- WHAT IS REQUIRED -
In the data below, how many lines include the string "outside"? Give only the number.

(Collected data entries)
——————

-- ==== Sys2Proof/Machine/ModeDriver.lean ====
section
/-! DEFINITION. The mode drivers: fourteen block steps, one definition each, `Run`, and the whole-message
functions (41_mode_drivers.md R230-R254). A `Driver` is what a step reads besides its operands: the block
size, `E` and `D` under the key schedule, and the context. -/

namespace Sys2Proof.Machine

/-- What every block step of one command reads: S, `E`, `D` (00_scope.md R10) and the context elements
(10_state.md R55). -/
structure Driver where
  size : Nat
  enc : Bytes → Bytes
  dec : Bytes → Bytes
  mode : Mode
  pad : PaddingKind
  iv : Bytes
  delta : Bytes

/-- The driver of a context under a key schedule and, in RandomDelta, the delta. -/
def driverOf (P : Params) (ks : Bytes) (c : Context) (delta : Bytes) : Driver where
  size := P.S
  enc := encWith P ks
  dec := decWith P ks
  mode := c.mode
  pad := c.pad
  iv := c.iv
  delta := delta

/-- The padded modes: ECB, CBC, PCBC, RandomDelta (41_mode_drivers.md R230). -/
def padded : Mode → Bool
  | .ecb => true
  | .cbc => true
  | .pcbc => true
  | .cfb => false
  | .ofb => false
  | .ctr => false
  | .randomDelta => true

/-- The modes whose blocks are independent: ECB and CTR (41_mode_drivers.md R231). -/
def independent : Mode → Bool
  | .ecb => true
  | .cbc => false
  | .pcbc => false
  | .cfb => false
  | .ofb => false
  | .ctr => true
  | .randomDelta => false

/-- `Ctr(i)` (41_mode_drivers.md R246): the whole block is one big-endian counter. -/
def counterBlock (d : Driver) (i : Nat) : Bytes :=
  toBigEndian d.size ((bigEndian d.iv + i % 2 ^ 64) % 256 ^ d.size)

/-- 41_mode_drivers.md R233. -/
def ecbEncrypt (d : Driver) (prev x : Bytes) : Bytes × Bytes := (d.enc x, prev)

/-- 41_mode_drivers.md R234. -/
def ecbDecrypt (d : Driver) (prev x : Bytes) : Bytes × Bytes := (d.dec x, prev)

/-- 41_mode_drivers.md R235. -/
def cbcEncrypt (d : Driver) (prev x : Bytes) : Bytes × Bytes :=
  let y := d.enc (xorBytes x prev)
  (y, y)

/-- 41_mode_drivers.md R236. -/
def cbcDecrypt (d : Driver) (prev x : Bytes) : Bytes × Bytes := (xorBytes (d.dec x) prev, x)

/-- 41_mode_drivers.md R237. -/
def pcbcEncrypt (d : Driver) (prev x : Bytes) : Bytes × Bytes :=
  let y := d.enc (xorBytes x prev)
  (y, xorBytes x y)

/-- 41_mode_drivers.md R238. -/
def pcbcDecrypt (d : Driver) (prev x : Bytes) : Bytes × Bytes :=
  let y := xorBytes (d.dec x) prev
  (y, xorBytes y x)

/-- 41_mode_drivers.md R239. -/
def cfbEncrypt (d : Driver) (prev x : Bytes) : Bytes × Bytes :=
  let y := xorBytes x (trunc x.length (d.enc prev))
  (y, zext d.size y)

/-- 41_mode_drivers.md R240. -/
def cfbDecrypt (d : Driver) (prev x : Bytes) : Bytes × Bytes :=
  (xorBytes x (trunc x.length (d.enc prev)), zext d.size x)

/-- 41_mode_drivers.md R241. -/
def ofbEncrypt (d : Driver) (prev x : Bytes) : Bytes × Bytes :=
  let ks := d.enc prev
  (xorBytes x (trunc x.length ks), ks)

/-- 41_mode_drivers.md R242. -/
def ofbDecrypt (d : Driver) (prev x : Bytes) : Bytes × Bytes :=
  let ks := d.enc prev
  (xorBytes x (trunc x.length ks), ks)

/-- 41_mode_drivers.md R243. -/
def randomDeltaEncrypt (d : Driver) (prev x : Bytes) : Bytes × Bytes :=
  (d.enc (xorBytes x prev), xorBytes prev d.delta)

/-- 41_mode_drivers.md R244. -/
def randomDeltaDecrypt (d : Driver) (prev x : Bytes) : Bytes × Bytes :=
  (xorBytes (d.dec x) prev, xorBytes prev d.delta)

/-- 41_mode_drivers.md R245. -/
def ctrEncrypt (d : Driver) (prev : Bytes) (i : Nat) (x : Bytes) : Bytes × Bytes :=
  (xorBytes x (trunc x.length (d.enc (counterBlock d i))), prev)

/-- 41_mode_drivers.md R247. -/
def ctrDecrypt (d : Driver) (prev : Bytes) (i : Nat) (x : Bytes) : Bytes × Bytes :=
  (xorBytes x (trunc x.length (d.enc (counterBlock d i))), prev)

/-- `Step(mode, dir, prev, i, x)`: the output segment and the next chaining register
(41_mode_drivers.md R249). -/
def blockStep (d : Driver) (dir : Direction) (prev : Bytes) (i : Nat) (x : Bytes) : Bytes × Bytes :=
  match d.mode, dir with
  | .ecb, .enc => ecbEncrypt d prev x
  | .ecb, .dec => ecbDecrypt d prev x
  | .cbc, .enc => cbcEncrypt d prev x
  | .cbc, .dec => cbcDecrypt d prev x
  | .pcbc, .enc => pcbcEncrypt d prev x
  | .pcbc, .dec => pcbcDecrypt d prev x
  | .cfb, .enc => cfbEncrypt d prev x
  | .cfb, .dec => cfbDecrypt d prev x
  | .ofb, .enc => ofbEncrypt d prev x
  | .ofb, .dec => ofbDecrypt d prev x
  | .ctr, .enc => ctrEncrypt d prev i x
  | .ctr, .dec => ctrDecrypt d prev i x
  | .randomDelta, .enc => randomDeltaEncrypt d prev x
  | .randomDelta, .dec => randomDeltaDecrypt d prev x

/-- What a run leaves: the output, the chaining register and the next block position. -/
structure RunResult where
  out : Bytes
  prev : Bytes
  index : BitVec 64
deriving DecidableEq, Repr

/-- `Run(dir, prev, b, xs)`: strictly in order, the position counted modulo 2^64
(41_mode_drivers.md R249). -/
def run (d : Driver) (dir : Direction) (prev : Bytes) (b : BitVec 64) : List Bytes → RunResult
  | [] => ⟨[], prev, b⟩
  | x :: xs =>
    let first := blockStep d dir prev b.toNat x
    let rest := run d dir first.2 (b + 1) xs
    ⟨first.1 ++ rest.out, rest.prev, rest.index⟩

/-- The segments of a message to encrypt: padded first in a padded mode (41_mode_drivers.md R250). -/
def encSegments (d : Driver) (fill : Nat → Byte) (m : Bytes) : List Bytes :=
  if padded d.mode then segments d.size (padApply d.size d.pad fill m) else segments d.size m

/-- `EncMsg(M)` and the number of block positions it takes (41_mode_drivers.md R250). -/
def encMsg (d : Driver) (fill : Nat → Byte) (m : Bytes) : Bytes × BitVec 64 :=
  let r := run d .enc d.iv 0 (encSegments d fill m)
  (r.out, r.index)

/-- `DecMsg(C)` and the number of block positions it takes (41_mode_drivers.md R251). -/
def decMsg (d : Driver) (c : Bytes) : Bytes × BitVec 64 :=
  let r := run d .dec d.iv 0 (segments d.size c)
  (if padded d.mode then padRemove d.size d.pad r.out else r.out, r.index)

/-- How many draws `EncMsg` takes for a message of `len` bytes (40_padding.md R204, 41_mode_drivers.md
R230: only the padded modes pad). -/
def encDraws (d : Driver) (len : Nat) : Nat :=
  if padded d.mode then fillerCount d.size d.pad len else 0

end Sys2Proof.Machine
end

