-- ==== Sys2Proof/Machine/Step.lean ====
section
/-! DEFINITION. One step of the machine (00_scope.md R5, 43_commands.md R320, R321), and a command word put
where the next step performs it (log 17). -/

namespace Sys2Proof.Machine

/-- The next event, or the engine controller's turn. -/
def step (s : State) : Host.Outcome State Fault Refusal := stepWith Config.chip exec s

/-- The command word `w` issued into the engine, whose turn is next. -/
def State.withFetchWord (s : State) (nbits w : Nat) : State :=
  placeCommand s (BitVec.ofNat 32 (w % 2 ^ nbits))

end Sys2Proof.Machine
end

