/-- 43_commands.md R337 with 42_scheduler_streaming.md R290 and R291: STREAM_UPDATE with its checks passed and
its accesses admitted writes the n·S bytes of the blocks processed now and carries the rest; it changes
nothing else. -/
def Obligations.StreamUpdateProcessesWholeBlocks : Prop :=
  ∀ (s : State) (l : Latch) (c : Context) (ks p : Bytes), s.pending = some l → s.ctx = some c →
    c.Ok Config.chip → s.ks = some ks → s.prev = some p → p.length = Config.chip.S →
    s.mem.wf = true → NoCause Config.chip .streamUpdate l s → Admits s →
    let d := driverOf Config.chip ks c (c.delta.getD [])
    let u := updateStep d s.streamDir ⟨p, s.blkIdx, s.hold⟩
      (s.mem.readRange l.srcAddr.toNat l.srcLen.toNat)
    u.1.length = writeBound Config.chip .streamUpdate l s ∧
    ∃ t, exec .streamUpdate s = .next t ∧
      t = { s with
        mem := t.mem
        prev := some u.2.prev, blkIdx := u.2.index, hold := u.2.hold
        outLen := BitVec.ofNat 32 u.1.length
        ecode := .none, err := false, done := true, pending := none
        busAnswers := t.busAnswers } ∧
      (∀ k (h : k < u.1.length), t.mem.read (l.dstAddr.toNat + k) = u.1[k]) ∧
      (∀ a, (writeRange Config.chip .streamUpdate l s).has a = false →
        t.mem.read a = s.mem.read a)

/-- 43_commands.md R338 with 42_scheduler_streaming.md R292: STREAM_FINAL with its checks passed and its access
admitted writes the final step's output, closes the stream, leaves the rest of the write range unspecified,
and changes nothing else. -/
def Obligations.StreamFinalFlushesTheHold : Prop :=
  ∀ (s : State) (l : Latch) (c : Context) (ks p : Bytes), s.pending = some l → s.ctx = some c →
    c.Ok Config.chip → s.ks = some ks → s.prev = some p → p.length = Config.chip.S →
    HoldOk Config.chip c s → s.mem.wf = true → NoCause Config.chip .streamFinal l s → Admits s →
    let d := driverOf Config.chip ks c (c.delta.getD [])
    let r := finalStep d s.streamDir (fun i => Config.freeByte (s.free + i)) ⟨p, s.blkIdx, s.hold⟩
    r.1.length ≤ writeBound Config.chip .streamFinal l s ∧
    ∃ t, exec .streamFinal s = .next t ∧
      t = { s with
        mem := t.mem
        streamOpen := false, prev := none, hold := [], blkIdx := r.2
        outLen := BitVec.ofNat 32 r.1.length
        ecode := .none, err := false, done := true, pending := none
        free := t.free, busAnswers := t.busAnswers } ∧
      (∀ k (h : k < r.1.length), t.mem.read (l.dstAddr.toNat + k) = r.1[k]) ∧
      (∀ a, (writeRange Config.chip .streamFinal l s).has a = false →
        t.mem.read a = s.mem.read a)

/-! ### Bus errors, frames, confinement -/

/-- 43_commands.md R339: after a bus error the context, the key and every byte outside the write range are
unchanged, an open stream is closed, and the completion record says BUS_ERROR. 20_memory.md R105, R108: a data
command whose checks pass is refused where its source or its write range has side effects, and ends with
BUS_ERROR where otherwise one of them is refused. An empty range is not accessed; the memory agent answers for
the whole write range, as the engine may write all of it (that, and the list of answers, are the model's: log 11). -/
def Obligations.BusErrorIsConfined : Prop :=
  (∀ (i : Instr) (l : Latch) (s t : State), s.pending = some l → exec i s = .next t →
    t.ecode = .busError →
    t = { s with
      mem := t.mem
      blkIdx := t.blkIdx
      streamOpen := false
      hold := if s.streamOpen then [] else s.hold
      prev := if s.streamOpen then none else s.prev
      err := true, ecode := .busError, outLen := 0, done := true, pending := none
      free := t.free, busAnswers := t.busAnswers } ∧
    (∀ a, (writeRange Config.chip i l s).has a = false → t.mem.read a = s.mem.read a))
  ∧ (∀ (i : Instr) (l : Latch) (s : State), s.Inv Config.chip → s.pending = some l →
    hasSource i ∨ i = .streamFinal → NoCause Config.chip i l s →
    let read := nextAnswer s (sourceCount i l)
    let write := nextAnswer (s.answered (sourceCount i l)) (writeBound Config.chip i l s)
    (read = .sideEffects ∨ write = .sideEffects → exec i s = .refused .sideEffectMemory) ∧
    (read ≠ .sideEffects → write ≠ .sideEffects → read = .refuses ∨ write = .refuses →
      ∃ t, exec i s = .next t ∧ t.ecode = .busError))

/-- 43_commands.md R340: no command but CTX_INIT and CTX_CLEAR changes the context, and none but SET_KEY
changes st.KS. -/
def Obligations.ContextAndKeyChangeOnlyByTheirCommands : Prop :=
  ∀ (i : Instr) (s t : State), exec i s = .next t →
    ((∀ mode pad, i ≠ .ctxInit mode pad) → i ≠ .ctxClear → t.ctx = s.ctx)
    ∧ (i ≠ .setKey → t.ks = s.ks)

/-- 10_state.md R54 and 43_commands.md R320: no command writes a staging register, a window, IRQ_EN, REJ or
what stands outside MOE; only STREAM_BEGIN writes st.STREAM_DIR; and only the commands with a write range
change memory. -/
def Obligations.CommandsLeaveTheHostSideAlone : Prop :=
  ∀ (i : Instr) (s t : State), exec i s = .next t →
    t.srcAddr = s.srcAddr ∧ t.srcLen = s.srcLen ∧ t.dstAddr = s.dstAddr ∧ t.dstCap = s.dstCap ∧
    t.ivLen = s.ivLen ∧ t.deltaLen = s.deltaLen ∧ t.keyLen = s.keyLen ∧
    t.iv = s.iv ∧ t.delta = s.delta ∧ t.key = s.key ∧ t.doneIe = s.doneIe ∧ t.rej = s.rej ∧
    t.events = s.events ∧ t.answer = s.answer ∧
    ((∀ d, i ≠ .streamBegin d) → t.streamDir = s.streamDir) ∧
    (¬ hasSource i → i ≠ .streamFinal → t.mem = s.mem)

/-- 20_memory.md R109: every memory byte outside the write range keeps its value across the command. -/
def Obligations.WritesStayInTheWriteRange : Prop :=
  ∀ (i : Instr) (l : Latch) (s t : State), s.Inv Config.chip → s.pending = some l →
    exec i s = .next t → ∀ a, (writeRange Config.chip i l s).has a = false →
    t.mem.read a = s.mem.read a

/-- 20_memory.md R109: a command reads no memory byte outside its source range: with memories that agree on
it, everything the command leaves outside memory is the same, and so is its write range, unless it failed a
check, when memory is as it was. -/
def Obligations.OutputDependsOnlyOnTheSourceRange : Prop :=
  ∀ (i : Instr) (l : Latch) (s t : State) (m : Memory), s.pending = some l → s.mem.wf = true →
    m.wf = true → (∀ a, (sourceRange i l).has a = true → m.read a = s.mem.read a) →
    exec i s = .next t →
    ∃ m', exec i { s with mem := m } = .next { t with mem := m' } ∧
      (∀ a, (writeRange Config.chip i l s).has a = true →
        m'.read a = t.mem.read a ∨ (m' = m ∧ t.mem = s.mem))

/-! ### The host's side -/

/-- 10_state.md R36: every field of STATUS as read, and what a write of STATUS does: DONE and REJ are cleared
by writing 1, nothing else changes, busy or not. -/
def Obligations.StatusFieldsReadAndClear : Prop :=
  (∀ s : State,
    (statusWord s).getLsbD 0 = s.pending.isSome ∧
    (statusWord s).getLsbD 1 = s.done ∧
    (statusWord s).getLsbD 2 = s.err ∧
    (statusWord s).getLsbD 3 = false ∧
    (statusWord s).extractLsb' 4 4 = s.ecode.code ∧
    (statusWord s).getLsbD 8 = s.rej ∧
    (statusWord s).extractLsb' 9 7 = 0#7 ∧
    (statusWord s).getLsbD 16 = s.ctx.isSome ∧
    (statusWord s).getLsbD 17 = s.ks.isSome ∧
    (statusWord s).getLsbD 18 = s.streamOpen ∧
    (statusWord s).getLsbD 19 = (s.streamOpen && s.streamDir == .dec) ∧
    (statusWord s).extractLsb' 20 12 = 0#12 ∧
    hostRegRead Config.chip 0x004 4 s = .next { s with answer := some (.word (statusWord s)) })
  ∧ (∀ (s : State) (v : Word),
    hostRegWrite 0x004 4 v s = .next { s with
      done := if v.getLsbD 1 then false else s.done
      rej := if v.getLsbD 8 then false else s.rej })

——————

- EXERCISE RESPONSE -
5